The one rider everyone will be looking forward to watching in his first Tour de France is Mathieu van der Poel (26).

He was the winner of the Tour of Flanders last year, second in that same race this year, winner of Strade Bianche in 2021, and some sensational efforts in both Belgium (Kuurne-Brussel-Kuurne and E3 Harelbeke), two-stage wins in Tirreno-Adriatico and another two stages in the Tour of Switzerland.

He noted on Sunday, six days before the start of the Tour in Brest, that he simply had ‘an off day as he climbed of his bike and failed to finish the Dutch Road Race Championships.

However, he recently said in an interview that one of his goals this year is to wear the yellow jersey, something his maternal grandfather Raymond Poulidor wasn’t able to achieve during his career.

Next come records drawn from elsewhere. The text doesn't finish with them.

@[simp] theorem State.putF32_bankA (s : State) (i : FReg) (v : BitVec 32) : (s.putF32 i v).bankA = s.bankA := rfl
@[simp] theorem State.putF32_bankB (s : State) (i : FReg) (v : BitVec 32) : (s.putF32 i v).bankB = s.bankB := rfl
@[simp] theorem State.putF32_rh (s : State) (i : FReg) (v : BitVec 32) : (s.putF32 i v).rh = s.rh := rfl
@[simp] theorem State.putF32_pc (s : State) (i : FReg) (v : BitVec 32) : (s.putF32 i v).pc = s.pc := rfl
@[simp] theorem State.putF32_sr (s : State) (i : FReg) (v : BitVec 32) : (s.putF32 i v).sr = s.sr := rfl
@[simp] theorem State.putF32_gbr (s : State) (i : FReg) (v : BitVec 32) : (s.putF32 i v).gbr = s.gbr := rfl
@[simp] theorem State.putF32_vbr (s : State) (i : FReg) (v : BitVec 32) : (s.putF32 i v).vbr = s.vbr := rfl
@[simp] theorem State.putF32_vbrWritten (s : State) (i : FReg) (v : BitVec 32) : (s.putF32 i v).vbrWritten = s.vbrWritten := rfl
@[simp] theorem State.putF32_ssr (s : State) (i : FReg) (v : BitVec 32) : (s.putF32 i v).ssr = s.ssr := rfl
@[simp] theorem State.putF32_spc (s : State) (i : FReg) (v : BitVec 32) : (s.putF32 i v).spc = s.spc := rfl
@[simp] theorem State.putF32_dbr (s : State) (i : FReg) (v : BitVec 32) : (s.putF32 i v).dbr = s.dbr := rfl
@[simp] theorem State.putF32_mach (s : State) (i : FReg) (v : BitVec 32) : (s.putF32 i v).mach = s.mach := rfl
@[simp] theorem State.putF32_macl (s : State) (i : FReg) (v : BitVec 32) : (s.putF32 i v).macl = s.macl := rfl
@[simp] theorem State.putF32_pr (s : State) (i : FReg) (v : BitVec 32) : (s.putF32 i v).pr = s.pr := rfl
@[simp] theorem State.putF32_fpscr (s : State) (i : FReg) (v : BitVec 32) : (s.putF32 i v).fpscr = s.fpscr := rfl
@[simp] theorem State.putF32_fpul (s : State) (i : FReg) (v : BitVec 32) : (s.putF32 i v).fpul = s.fpul := rfl
@[simp] theorem State.putF32_slot (s : State) (i : FReg) (v : BitVec 32) : (s.putF32 i v).slot = s.slot := rfl
@[simp] theorem State.putF32_xtag (s : State) (i : FReg) (v : BitVec 32) : (s.putF32 i v).xtag = s.xtag := rfl
@[simp] theorem State.putF32_asleep (s : State) (i : FReg) (v : BitVec 32) : (s.putF32 i v).asleep = s.asleep := rfl
@[simp] theorem State.putF32_mem (s : State) (i : FReg) (v : BitVec 32) : (s.putF32 i v).mem = s.mem := rfl
@[simp] theorem State.putF32_irqInput (s : State) (i : FReg) (v : BitVec 32) : (s.putF32 i v).irqInput = s.irqInput := rfl
@[simp] theorem State.putF32_draws (s : State) (i : FReg) (v : BitVec 32) : (s.putF32 i v).draws = s.draws := rfl
@[simp] theorem State.putF32_params (s : State) (i : FReg) (v : BitVec 32) : (s.putF32 i v).params = s.params := rfl
@[simp] theorem State.putF32_t (s : State) (i : FReg) (v : BitVec 32) : (s.putF32 i v).t = s.t := rfl
@[simp] theorem State.putF32_satur (s : State) (i : FReg) (v : BitVec 32) : (s.putF32 i v).satur = s.satur := rfl
@[simp] theorem State.putF32_q (s : State) (i : FReg) (v : BitVec 32) : (s.putF32 i v).q = s.q := rfl
@[simp] theorem State.putF32_m (s : State) (i : FReg) (v : BitVec 32) : (s.putF32 i v).m = s.m := rfl
@[simp] theorem State.putF32_fd (s : State) (i : FReg) (v : BitVec 32) : (s.putF32 i v).fd = s.fd := rfl
@[simp] theorem State.putF32_bl (s : State) (i : FReg) (v : BitVec 32) : (s.putF32 i v).bl = s.bl := rfl
@[simp] theorem State.putF32_md (s : State) (i : FReg) (v : BitVec 32) : (s.putF32 i v).md = s.md := rfl
@[simp] theorem State.putF32_wide (s : State) (i : FReg) (v : BitVec 32) : (s.putF32 i v).wide = s.wide := rfl
@[simp] theorem State.putF32_W (s : State) (i : FReg) (v : BitVec 32) : (s.putF32 i v).W = s.W := rfl
@[simp] theorem State.putF32_dq (s : State) (i : FReg) (v : BitVec 32) : (s.putF32 i v).dq = s.dq := rfl
@[simp] theorem State.putF32_aq (s : State) (i : FReg) (v : BitVec 32) : (s.putF32 i v).aq = s.aq := rfl
@[simp] theorem State.putF32_bankBActive (s : State) (i : FReg) (v : BitVec 32) : (s.putF32 i v).bankBActive = s.bankBActive := rfl
@[simp] theorem State.putF32_localOrder (s : State) (i : FReg) (v : BitVec 32) : (s.putF32 i v).localOrder = s.localOrder := rfl
@[simp] theorem State.putF32_machineOrder (s : State) (i : FReg) (v : BitVec 32) : (s.putF32 i v).machineOrder = s.machineOrder := rfl
@[simp] theorem State.putF32_modeFlags (s : State) (i : FReg) (v : BitVec 32) : (s.putF32 i v).modeFlags = s.modeFlags := rfl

And when the younger of the van der Poel brothers sets a goal, it’s hard to stop him.

His main adversary both in the field and the road of late, van Aert, became Belgian road race champion for the first time, and that after surgery to remove his appendix and losing one of his closest friends to cancer.

Van Aert also became the first Belgian to be crowned national champion in both the field and on the road; he will be the first rider since Yves Lampaert to wear the Belgian tricolour at the Tour in 2018.

Throw into the mix Julian Alaphilippe, who will be the first Frenchman to wear the rainbow jersey donned by the World Champion at the Tour de France since Laurent Brochard in 1998.